Секунды вдруг начинают сливаться в одно целое под названием вечность, когда я ощущаю вкус губ Глеба на своих губах. Не сразу понимаю, что происходит, ведь я хотела уйти, мое сердце разрывалось от обиды, тревоги и чего-то еще, очень болезненного и необъяснимого. А потом Глеб сказал, что я нужна ему, и эта короткая фраза заполнила пустоту в моей душе. Там одна за другой стали загораться звезды, хотя раньше мне казалось, что у моих звезд давно села батарейка.
По инерции, больше мне не хочется сдерживать рвущиеся наружу чувства, я обвиваю руками вокруг шеи Глеба и принимаю его поцелуи: не жаркие или страстные, а изголодавшиеся. Он целует меня так, словно всегда мечтал об этом — обо мне, о нас, о чем-то большем. Даже не верится, что такое в принципе возможно.

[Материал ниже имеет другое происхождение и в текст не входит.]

-- ==== Sys2Proof/Certificates/Slice0/Obligations.lean ====
section
/-! DEFINITION. The statements for the provers: what the commands and events of the block do, by the rules of the manual.
A statement that several rows share names them in its docstring. `Next c s p` says that the row completes and that its next
state has the property. -/
open Sys2Proof Sys2Proof.Machine

/-- For every state whose queue of waiting commands is c followed by q, step is exec of c on the state with q as its
queue. Rules: 13_host_mailbox.md, 95_what_each_step_holds.md. -/
def Obligations.StepRunsFrontCommand : Prop :=
  ∀ (s : State) (c : Instr) (q : List Instr), s.pending = c :: q → 
      step s = exec c { s with pending := q }

/-- On an empty queue step answers a next state. While no commit is due, unless a frame boundary lies within the cycle,
the device clock moves on by one MCLK cycle (1/5120 of a frame, R24); else it stays, and in either case nothing but
the clock, Spindle time, the ring interface and the record of what was sent changes, and, where a trigger of the
Calipers was still to be recognised, the Calipers with the ALARM of a trigger that is lost. A commit that is due becomes
live before time passes. That the empty queue lets time pass is the choice of log entry 2. Rules:
01_planes_and_modes.md, R24. -/
def Obligations.IdleTick : Prop :=
  (∀ (s : State), s.pending = [] → (∀ p, s.mb.pend = some p → s.spindle < p.boundary) → 
      ∃ t, step s = .next t ∧
      t.clock = (if s.spindle + mclkLen (f441 s) < nextFrame (f441 s) s.spindle then s.clock + mclkLen (f441 s) else s.clock) ∧
      { t with clock := s.clock, spindle := s.spindle, ig := s.ig, out := s.out, ad := s.ad, mb := s.mb, lg := s.lg } = s ∧
      (s.ad.late = [] → { t with clock := s.clock, spindle := s.spindle, ig := s.ig, out := s.out } = s)) ∧
  (∀ (s : State) (p : PendCommit), s.pending = [] → s.mb.pend = some p → p.boundary ≤ s.spindle → s.spindle % frameLen (f441 s) = 0 → s.dataPlane = .running → s.firstLive = true → 
      ∃ t, step s = .next t ∧ t.mb.gen = p.gen ∧ t.mb.digest = p.digest ∧ t.mb.pend = none ∧ t.live = p.tables)

/-- State.reset has the internal reset asserted and mode BOOT, the fence closed, every host register of Table MB-3 and
every byte of the rings and of the bulk buffer at zero, no pending commit, no generation, time not valid, and an empty
queue. Rules: R25, R57, R59, R387, Table MB-3, Table PW-3. -/
def Obligations.ResetState : Prop :=
  State.reset.pw.inReset = true ∧ State.reset.mode = .boot ∧ State.reset.fenceOpen = false ∧ State.reset.timeValid = false ∧
      State.reset.mb = {} ∧ (∀ a, memRead State.reset a = 0) ∧ State.reset.live = {} ∧ State.reset.pending = []

/-- In State.reset the fence is not open without the right to be open (R17). Rules: R16, R17. -/
def Obligations.FenceInvReset : Prop :=
  FenceInv State.reset

/-- For every state in which an open fence is rightly open (role ACTIVE or SOLO, mode not HUSH, not a fenced ACQUIRE,
parting tool not tripped, internal reset not asserted), every next state of step has the same property. Rules: R16,
R17, R26, R31, R371, Table PW-2. -/
def Obligations.FenceInvKept : Prop :=
  ∀ (s t : State), FenceInv s → step s = .next t → 
      FenceInv t

/-- Every row that writes bytes of the host window (host writes, ring WWRITE frames, the responses that MB_RESET_DONE and
HW_RSP_TAIL write, and the clearing of the rings by a reset scope) keeps the memory canonical: addresses rising, no
listed zero. Rules: R385, R387, R395, R68, R433, Table MB-2. -/
def Obligations.MemWfKept : Prop :=
  (∀ (s : State) (a : Nat) (d : Bytes), memWf s → 
      Next (.hostWindowWrite a d) s memWf) ∧
  (∀ (s : State) (f : RingFrame), memWf s → 
      Next (.ringWwrite f) s memWf) ∧
  (∀ (s : State) (v : Word32), memWf s → 
      Next (.hwRspTail v) s memWf) ∧
  (∀ (s : State), memWf s → 
      Next .mbResetDone s memWf) ∧
  (∀ (s : State) (v : Word32), memWf s → 
      Next (.sessionReset v) s memWf) ∧
  (∀ (s : State) (v : Word32), memWf s → 
      Next (.controlReset v) s memWf) ∧
  (∀ (s : State) (v : Word32), memWf s → 
      Next (.fullReset v) s memWf)

/-- HOST_WINDOW_WRITE: bytes in the command ring and in the bulk buffer take the values written, every other byte and
everything else is unchanged. HW_DOORBELL: a post of n = 1-256 slots that fits advances HW_CMD_HEAD by n; one that
does not fit, or n above 256, is dropped whole: the head stays, HW_OVERFLOWS counts and HW_IRQ_OVF sets. HW_RSP_TAIL
moves the tail forward up to the head; other values change nothing. HW_IRQ_STATUS clears the bits written as 1.
HW_IRQ_ENABLE takes bits 8-0. A first key opens a sequence for its scope. All of it outside HUSH and with the window
ready. Rules: R385, R386, R390, R391, R394, R395, Table MB-2, Table MB-6. Rows: hostWindowWrite, hwDoorbell,
hwRspTail, hwIrqStatus, hwIrqEnable, resetKeyFirst. -/
def Obligations.HostWindow : Prop :=
  (∀ (s : State) (addr : Nat) (data : Bytes), windowReady s = true → s.mode ≠ .hush → memWf s → 
      Next (.hostWindowWrite addr data) s fun t =>
      (∀ a, memRead t a = if addr ≤ a ∧ a < addr + data.length ∧ (0x1000 ≤ a ∧ a < 0x5000 ∨ 0x8000 ≤ a ∧ a < 0x18000)
        then nth 0 data (a - addr) else memRead s a) ∧ { t with mem := s.mem } = s) ∧
  (∀ (s : State) (v : Word32), windowReady s = true → s.mode ≠ .hush → s.mb.resetBusy = none → 1 ≤ v.toNat % 512 → v.toNat % 512 ≤ 256 → (s.mb.cmdHead + 65536 - s.mb.cmdTail) % 65536 + v.toNat % 512 ≤ 256 → 
      Next (.hwDoorbell v) s fun t => t.mb.cmdHead = (s.mb.cmdHead + v.toNat % 512) % 65536 ∧ t.mb.overflows = s.mb.overflows) ∧
  (∀ (s : State) (v : Word32), windowReady s = true → s.mode ≠ .hush → s.mb.resetBusy = none → (256 < v.toNat % 512 ∨ 1 ≤ v.toNat % 512 ∧ 256 < (s.mb.cmdHead + 65536 - s.mb.cmdTail) % 65536 + v.toNat % 512) → 
      Next (.hwDoorbell v) s fun t => t.mb.cmdHead = s.mb.cmdHead ∧ t.mb.overflows = satInc 8 s.mb.overflows ∧ nbit t.mb.irqStatus 7 = true) ∧
  (∀ (s : State) (v : Word32), windowReady s = true → s.mode ≠ .hush → (v.toNat % 65536 + 65536 - s.mb.rspTail) % 65536 ≤ (s.mb.rspHead + 65536 - s.mb.rspTail) % 65536 → 
      Next (.hwRspTail v) s fun t => t.mb.rspTail = v.toNat % 65536) ∧
  (∀ (s : State) (v : Word32), windowReady s = true → (s.mb.rspHead + 65536 - s.mb.rspTail) % 65536 < (v.toNat % 65536 + 65536 - s.mb.rspTail) % 65536 → 
      exec (.hwRspTail v) s = .next s) ∧
  (∀ (s : State) (v : Word32), windowReady s = true → s.mode ≠ .hush → 
      Next (.hwIrqStatus v) s fun t => (∀ b, b < 9 → nbit t.mb.irqStatus b = (nbit s.mb.irqStatus b && !nbit v.toNat b)) ∧
      { t with mb := { t.mb with irqStatus := s.mb.irqStatus } } = s) ∧
  (∀ (s : State) (v : Word32), windowReady s = true → s.mode ≠ .hush → 
      exec (.hwIrqEnable v) s = .next { s with mb := { s.mb with irqEnable := v.toNat % 512 } }) ∧
  (∀ (s : State) (nn : Nat), windowReady s = true → 1 ≤ nn → nn ≤ 3 → 
      exec (.resetKeyFirst (BitVec.ofNat 32 (0xA5A50000 + nn))) s = .next { s with mb := { s.mb with resetKey := some (nn, s.clock) } })

/-- The second key of the scope that the first key named, within 1 ms, performs the scope. SESSION and CONTROL: the rings,
tags, sequence numbers, interrupt registers, staging area and reset key are cleared, the reset shows as busy, the
committed configuration, its generation and digest, a pending commit, the mode and the role are kept. FULL: the fence
closes and the internal reset is asserted with the configuration, the generation and the window bytes cleared.
MB_RESET_DONE writes the two slots of the reset-complete response, ends the busy state and sets HW_IRQ_RESET. Rules:
R67, R68, R69, R391, R414, R410, Table PW-3. Rows: sessionReset, controlReset, fullReset, mbResetDone. -/
def Obligations.ResetScopes : Prop :=
  (∀ (s : State) (t0 : Nat), windowReady s = true → s.mb.resetKey = some (1, t0) → s.clock ≤ t0 + uPerMs → s.mode ≠ .hush → 
      Next (.sessionReset 0x5A5A0001#32) s fun t => t.mb.resetBusy = some .session ∧ t.mb.cmdHead = 0 ∧ t.mb.cmdTail = 0 ∧ t.mb.rspHead = 0 ∧
      t.mb.rspTail = 0 ∧ t.mb.irqStatus = 0 ∧ t.mb.irqEnable = 0 ∧ t.mb.staging = none ∧ t.mb.seqHost = none ∧
      (∀ a, 0x1000 ≤ a → a < 0x7000 → memRead t a = 0) ∧ t.live = s.live ∧ t.mb.gen = s.mb.gen ∧ t.mb.digest = s.mb.digest ∧
      t.mb.pend = s.mb.pend ∧ t.mode = s.mode ∧ t.role = s.role) ∧
  (∀ (s : State) (t0 : Nat), windowReady s = true → s.mb.resetKey = some (2, t0) → s.clock ≤ t0 + uPerMs → s.mode ≠ .hush → 
      Next (.controlReset 0x5A5A0002#32) s fun t => t.mb.resetBusy = some .control ∧ t.mb.cmdHead = 0 ∧ t.mb.cmdTail = 0 ∧ t.mb.rspHead = 0 ∧
      t.mb.rspTail = 0 ∧ t.mb.irqStatus = 0 ∧ t.mb.irqEnable = 0 ∧ t.mb.staging = none ∧ t.mb.seqHost = none ∧
      (∀ a, 0x1000 ≤ a → a < 0x7000 → memRead t a = 0) ∧ t.live = s.live ∧ t.mb.gen = s.mb.gen ∧ t.mb.digest = s.mb.digest ∧
      t.mb.pend = s.mb.pend ∧ t.mode = s.mode ∧ t.role = s.role) ∧
  (∀ (s : State) (t0 : Nat), windowReady s = true → s.mb.resetKey = some (3, t0) → s.clock ≤ t0 + uPerMs → 
      Next (.fullReset 0x5A5A0003#32) s fun t => t.pw.inReset = true ∧ t.pw.resetCause = 2 ∧ t.fenceOpen = false ∧ t.mode = .boot ∧
      t.live = {} ∧ t.mb = {} ∧ (∀ a, memRead t a = 0) ∧ t.pending = s.pending) ∧
  (∀ (s : State) (k : Scope), s.mb.resetBusy = some k → 
      Next .mbResetDone s fun t => t.mb.resetBusy = none ∧ t.mb.rspHead = ((s.mb.rspHead + 1) % 65536 + 1) % 65536 ∧ nbit t.mb.irqStatus 8 = true ∧
      t.plant = s.plant)

/-- POWER_UP brings the rails into range with the sensed bank voltages, and the internal reset may release 2.5 ms later.
POWER_ON_RESET_ASSERT and an RST_N low pulse of at least 1 us assert the internal reset with the fence closed, mode BOOT,
the configuration at its defaults and the reset cause; a pulse below 200 ns changes nothing. INTERNAL_RESET_RELEASE, when
its time has come, latches the straps, with the slot read by thirds of VDDIO4. The first active root takes the boot on, a
slot that verifies boots, a first slot that fails makes the other one be tried, a second failure is BOOT_FAILURE, and
BOOT_COMPLETE reaches CONFIGURE when VSYN and NSYN are locked, or stays in BOOT when the self-test failed. Rules: R40, R42, R43, R54, R55, R57, R58, R59, R60, R62, R64, R471. Rows: powerUp,
powerOnResetAssert, rstNLow, internalResetRelease, bootRootActivity, slotVerifyComplete, bootComplete. -/
def Obligations.ResetsAndBoot : Prop :=
  (∀ (s : State) (b : List Bool), s.pw.railsUp = false → 
      exec (.powerUp b) s = .next { s with pw := { s.pw with railsUp := true, bankHigh := b.take 4, releaseAt := s.clock + 2 * uPerMs + riseDelay } }) ∧
  (∀ (s : State) (r : Bool), 
      Next (.powerOnResetAssert r) s fun t => t.pw.railsUp = false ∧ t.pw.inReset = true ∧ t.pw.resetCause = 0 ∧ t.fenceOpen = false ∧
      t.mode = .boot ∧ t.live = {} ∧ t.mb = {}) ∧
  (∀ (s : State) (ns : Nat), s.pw.inReset = false → 1000 ≤ ns → 
      Next (.rstNLow ns) s fun t => t.pw.inReset = true ∧ t.pw.resetCause = 1 ∧ t.fenceOpen = false ∧
      t.mode = .boot ∧ t.live = {} ∧ t.mb = {}) ∧
  (∀ (s : State) (ns : Nat), ns < 200 → 
      exec (.rstNLow ns) s = .next s) ∧
  (∀ (s : State) (x : Straps), s.pw.inReset = true → s.pw.railsUp = true → s.pw.releaseAt ≤ s.clock → 
      Next (.internalResetRelease x) s fun t => t.pw.inReset = false ∧ t.mode = .boot ∧ t.pw.boot = .released ∧
      t.pw.slotSel = (if 3 * x.slotMv < x.vddio4Mv then 0 else if 3 * x.slotMv > 2 * x.vddio4Mv then 1 else 2) ∧
      t.role = (if t.pw.slotSel = 2 then .solo else .fenced) ∧ t.pw.bootSel = x.bootSel ∧ t.pw.ringEnd = x.ringEnd ∧
      t.pw.panelKey = x.panelKey) ∧
  (∀ (s : State) (a b : Bool), s.pw.boot = .released → (a || b) = true → 
      Next (.bootRootActivity a b) s fun t => t.pw.boot = .rooted ∧ t.pw.bootRoot = some (if a then .a else .b) ∧ t.hs.nowB = !a ∧
      t.hs.ssyn.lock = 1 ∧ t.hs.msyn.lock = 1) ∧
  (∀ (s : State), s.pw.boot = .ready → 
      Next (.slotVerifyComplete (bootSlot s) true) s fun t => t.pw.boot = .verified ∧ t.pt.runB = bootSlot s) ∧
  (∀ (s : State), s.pw.boot = .ready → s.pt.rolledBack = none → 
      Next (.slotVerifyComplete (bootSlot s) false) s fun t => t.pw.boot = .ready ∧ bootSlot t = !bootSlot s) ∧
  (∀ (s : State) (k : Nat), s.pw.boot = .ready → s.pt.rolledBack = some k → 
      Next (.slotVerifyComplete (bootSlot s) false) s fun t => t.pw.boot = .failed ∧ t.pw.bootFail = 1 ∧ t.mode = s.mode) ∧
  (∀ (s : State), s.pw.boot = .verified → s.hs.vsyn.lock = 4 → s.hs.nsyn.lock = 4 → 
      Next (.bootComplete true) s fun t => t.mode = .configure ∧ t.pw.boot = .done) ∧
  (∀ (s : State), s.pw.boot = .verified → 
      exec (.bootComplete false) s = .next { s with pw := { s.pw with boot := .failed, bootFail := 2 } })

Запустив руки в мои волосы, Глеб стягивает заколку, позволяя прядям рассыпаться каскадом по моим плечам. Он делает шаг, заставляя меня подчиняться и двигаться с ним в одном направлении. При этом, мы не останавливаясь в поцелуях, и в этот миг, кажется, что каждая частичка Гордеева принадлежит мне одной. Что он готов остаться со мной навечно, и от этого жар внизу живота только усиливается.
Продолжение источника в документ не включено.